Keywords: Dapsone, Immune thrombocytopenia, Chronic ITP, Refractory ITP
Introduction
Chronic immune thrombocytopenia (ITP) comprises about 20% of primary ITP in children [1]. In absence of robust guidelines, management of chronic ITP poses challenges to pediatric hematologists. Dapsone is being used in general clinical practice in the management of ITP. More than 80% children with ITP have spontaneous resolution making it difficult to draw any conclusion regarding the efficacy of dapsone in acute or persistent ITP. However, dapsone is an inexpensive and efficacious yet neglected therapeutic option for treatment of chronic ITP [2]. Management of chronic ITP utilizes “tier based” approach. Splenectomy, rituximab, low dose continuous steroids and thrombopoeitin receptor (TPO-R) agonist are proposed tier 1 modalities of management [1]. The treatment with above agents is not only expensive but also has myriad of adverse events. There is paucity of data on use of dapsone as a therapeutic option in chronic ITP in children. We retrospectively evaluated the efficacy and safety of dapsone in the management of chronic ITP in children.
Methods
This retrospective observational study was performed at a tertiary care centre in northern India. Children with chronic ITP (with documented thrombocytopenia of 1 year duration) less than 14 years of age with grade of bleed ≥ 2; refractory to either splenectomy or rituximab or eltrombopag who were offered dapsone therapy between Jan 2010 and Dec 2017 were enrolled in the study.
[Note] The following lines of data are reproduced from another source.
-- ==== Sys2Proof/Machine/Operands.lean ====
section
/-! DEFINITION. Building a Request from the operands a caller presents (40_request_codec.md R110, R111, R119), and the operands of the
data phase (41_transaction_engine.md R150, R151). -/

namespace Sys2Proof.Machine

/-- `BuildRequest` (R110): the index is reduced modulo 4 (R111), the header is computed here, once (R121). A Write without a payload
is not a Request; a payload offered with a Read is dropped (R119). -/
def buildRequest (registerIndex : Nat) (accessPort : Bool) (direction : Direction) (payload : Option Word) : Option Request :=
  let idx := maskIndex registerIndex
  match direction, payload with
  | .read, _ =>
    some { idx := idx, ap := accessPort, dir := .read, payload := none, header := headerOf idx accessPort .read }
  | .write, some w =>
    some { idx := idx, ap := accessPort, dir := .write, payload := some w, header := headerOf idx accessPort .write }
  | .write, none => none

/-- What the data phase queues: `RESERVED_FILL` twice for a Read (R150), the payload and its parity for a Write (R151). None when a
Write's payload latch holds no value. -/
def dataPhaseValues (r : Request) : Option (Nat × Nat) :=
  match r.dir, r.payload with
  | .read, _ => some (Config.reservedFill, Config.reservedFill)
  | .write, some w => some (w.toNat, (parity32 w).toNat)
  | .write, none => none

/-- A captured value as the ack latch holds it. -/
def ackOfValue (v : Nat) : AckBits := BitVec.ofNat 3 v

/-- A captured value as the data latch holds it. -/
def dataOfValue (v : Nat) : Word := BitVec.ofNat 32 v

/-- A captured value as the parity latch holds it. -/
def parOfValue (v : Nat) : Bool := v.testBit 0

/-- The offset of the data word: `ack_off + 3` (R152). -/
def dataOffset (ackOff : Nat) : Nat := ackOff + Config.ackWidth

/-- The offset of the parity bit: `ack_off + 3 + 32` (R152). -/
def parOffset (ackOff : Nat) : Nat := ackOff + Config.ackWidth + Config.dataWidth

end Sys2Proof.Machine
end

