-- ==== Sys2Proof/Machine/Fetch.lean ====
section
/-! DEFINITION. Where the next instruction comes from, and what the caller's other commands do (60_exceptions.md R210 to R216,
70_reset_and_hazards.md R230, R231). Requests are handed over one at a time, never fetched (10_state.md R35): the place a request
is taken from is the caller's list of commands, and the place an ack pattern is taken from is the latch `ENG.ack` (log 2, log 5). -/

namespace Sys2Proof.Machine

/-- The instruction of a request handed over by its four values (R92, R110). -/
def requestInstr (registerIndex : Nat) (accessPort : Bool) (direction : Direction) (payload : Option Word) : Instr :=
  match direction, accessPort with
  | .read, false => .rdDp registerIndex payload
  | .read, true => .rdAp registerIndex payload
  | .write, false => .wrDp registerIndex payload
  | .write, true => .wrAp registerIndex payload

/-- A request handed over in coded form: a header decodes and runs; a byte that is no header, an ack pattern among them, is refused
(30_encoding.md R84, R91, U14); a Write header without its payload is refused (R119). -/
def runWord (bytes : List Byte) (s : State) : Result :=
  match decode bytes with
  | .ok (i, _) =>
    match i.ackPattern with
    | none => exec i s
    | some _ => .refused .notAHeader
  | .error (.missingPayload _) => .refused .writeWithoutPayload
  | .error .nothing => .refused .notAHeader
  | .error (.notAHeader _) => .refused .notAHeader

/-- The caller builds a Request and keeps it in REQ (R110); no transport call, no Response. -/
def runBuild (registerIndex : Nat) (accessPort : Bool) (direction : Direction) (payload : Option Word) (s : State) : Result :=
  match buildRequest registerIndex accessPort direction payload with
  | none => .refused .writeWithoutPayload
  | some r => .next { s with req := some r }

/-- The caller calls `send` with the Request it has built (R121, R140); without one, `send` has no meaning (R141). -/
def runSend (s : State) : Result :=
  match s.req with
  | none => .refused .noRequestBuilt
  | some _ => sendBuilt s

/-- What the caller is handed by a transport call of its own between sends; while the call has not returned the command stays. -/
def callerCall (rest : List Command) (handed : Nat → Delivery) (r : CallResult) (s : State) : State :=
  match r with
  | .returned v t => ((s.setTr t).setCommands rest).deliver (handed v)
  | .failed e t => ((s.setTr t).setCommands rest).deliver (.transportError e)
  | .waiting t => s.setTr t

/-- An IDLE engine and the caller's next command. Without one the block does nothing (R230). -/
def idleStep (s : State) : Result :=
  match s.caller.commands with
  | [] => .next s
  | .word bytes :: rest => runWord bytes (s.setCommands rest)
  | .request i ap dir payload :: rest => exec (requestInstr i ap dir payload) (s.setCommands rest)
  | .build i ap dir payload :: rest => runBuild i ap dir payload (s.setCommands rest)
  | .send :: rest => runSend (s.setCommands rest)
  | .take :: _ => .refused .nothingToTake
  | .reset :: rest => .next (s.setCommands rest).resetBlock
  | .queue v n :: rest => .next (callerCall rest .offset (queueCall v n s.tr) s)
  | .capture off n :: rest => .next (callerCall rest .value (captureCall off n s.tr) s)

/-- DONE: the Response is presented until the caller takes it (R144 (c), R157). A caller that goes on to another command has taken it
(log 16). -/
def doneStep (s : State) : Result :=
  match s.response with
  | none => .fault (.unwrittenLatch .response)
  | some r =>
    match s.caller.commands with
    | [] => .next s
    | .take :: rest => .next ((s.setCommands rest).finish (.response r))
    | _ :: _ => .next (s.finish (.response r))

/-- FAILED: the failure is reported "propagated unchanged to the caller" (R158, R206). If the caller takes it the engine is IDLE again
(R144 (c)); if not, the run ends in the fault of R221 (log 15). -/
def failedStep (s : State) : Result :=
  match s.eng.err with
  | none => .fault (.unwrittenLatch .err)
  | some e =>
    match s.caller.commands with
    | .take :: rest => .next ((s.setCommands rest).finish (.transportError e))
    | _ => .fault (.transportError e)

/-- CLASSIFY: the pattern in `ENG.ack` is the instruction that runs (R184; log 5). -/
def classifyStep (s : State) : Result :=
  match s.eng.ack with
  | none => .fault (.unwrittenLatch .ack)
  | some a => exec (ackInstr a) s

/-- One step without the reset input. In the middle of a transaction the caller's commands are not looked at (R62, R208). -/
def phaseStep (s : State) : Result :=
  match s.eng.phase with
  | .idle => idleStep s
  | .qHdr => runEngine enginePhases s
  | .qAck => runEngine enginePhases s
  | .qData => runEngine enginePhases s
  | .qPar => runEngine enginePhases s
  | .cAck => runEngine enginePhases s
  | .cData => runEngine enginePhases s
  | .cPar => runEngine enginePhases s
  | .classify => classifyStep s
  | .done => doneStep s
  | .failed => failedStep s

/-- One step of the machine. The reset input acts in any phase (R231, log 20). -/
def runStep (s : State) : Result :=
  match s.caller.commands with
  | .reset :: rest => .next (s.setCommands rest).resetBlock
  | _ => phaseStep s

/-- A request word placed as the caller's next command to an IDLE engine. -/
def placeRequest (bytes : List Byte) (s : State) : State :=
  (s.setPhase .idle).setCommands (.word bytes :: s.caller.commands)

/-- CLASSIFY can run: a Write Request, or a Read Request whose data and parity are latched (R185). -/
def classifiable (s : State) : Bool :=
  match s.req with
  | none => false
  | some r =>
    match r.dir with
    | .write => true
    | .read => s.eng.data.isSome && s.eng.par.isSome

/-- An ack pattern placed in `ENG.ack` of an engine in CLASSIFY; where no Request stands that can be classified, `WR.DP 0, 0` (log 5). -/
def placeAck (a : AckBits) (s : State) : State :=
  let s := (s.setAck a).setPhase .classify
  if classifiable s then s else { s with req := buildRequest 0 false .write (some 0#32) }

/-- A table word placed where the next step takes its instruction from. -/
def placeWord (s : State) (nbits w : Nat) : State :=
  match (decodeTableWord nbits w).bind Instr.ackPattern with
  | some a => placeAck a s
  | none => placeRequest (tableBytes nbits w) s

end Sys2Proof.Machine
end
An International Working Group (IWG) definition of “refractory ITP” as a disease that does not respond to or relapses after splenectomy and that requires treatment to reduce clinically significant bleeding as well as a broader definition which encompasses children who not only require treatment to mitigate bleeding risk after splenectomy; but also patients who are unable or disinclined to undergo splenectomy and in whom primary objective is to improve health related quality of life was used [1, 3]. The grade of bleed, as proposed by Buchnan et al., was the most severe grade experienced by child before subjecting the child to dapsone [4]. The consent for splenectomy was denied by parents in children who were treated with rituximab and eltrombopag. Diagnosis of ITP was on the basis of thrombocytopenia in a well looking child with no hepato-splenomegaly after ruling out secondary causes (negative anti nuclear antibodies, HIV-ELISA, and anti-HCV). All children underwent bone marrow analysis which was suggestive of megakaryocytic thrombocytopenia. Male subjects were screened for G6PD deficiency. Children with G6PD deficiency, using concomitant drugs apart from dapsone and requiring discontinuation of dapsone before 6 months of exposure were excluded from final analysis. The rescue therapy with intravenous immunoglobulin (IVIG) or anti-D or steroids was offered in case of clinically significant bleeds.
Dapsone Therapy
An informed consent was taken from parents/guardians. Dapsone was started at a dose of 1–2 mg/kg/day; rounded to nearest tablet strength. Trial of dapsone was given for a minimum of 6 months. Dapsone was continued for a variable period of time depending on peak response. Responses to dapsone, time to response along with side-effects were noted in patient files during routine visit to follow up clinics. Data for analysis was retrieved from patient files.
Response Criteria
Complete response (CR)-Platelet count > 100 × 109/L without bleeds on 2 occasions > 7 days apart; Partial response (PR)-platelet count > 30 × 109/L without bleeds and a greater than twofold increase in platelet count from baseline measured on 2 occasions 7 days apart [3]; No response (NR)-No rise in platelet count or clinically significant bleed requiring rescue therapy. Persistent response was defined as response lasting for minimum 3 months on dapsone therapy. The factors affecting response to dapsone were studied.
Toxicity Criteria
Toxicities were reported as per the National Cancer Institute Common Toxicity Criteria (CTCAE version 4.0) [5].
Results
Forty-four children were enrolled and 29 analyzed (Fig. 1). Nineteen cases were refractory to rituximab, eight to splenectomy and six to eltrombopag. Four children were refractory to at least two tier 1 modalities. Four had failed alternative drugs (azathioprine).
Fig. 1.
Patient flow sheet
Baseline Characteristics
The mean age was 9.8 years (range 3–14), with male preponderance(55%). The median platelet count before start of dapsone was 11 × 109/L (range 5–18). Sixty eight percent (20/29) had grade II while 32% (9/29) had grade III/IV grade of maximum bleeding noted before start of dapsone.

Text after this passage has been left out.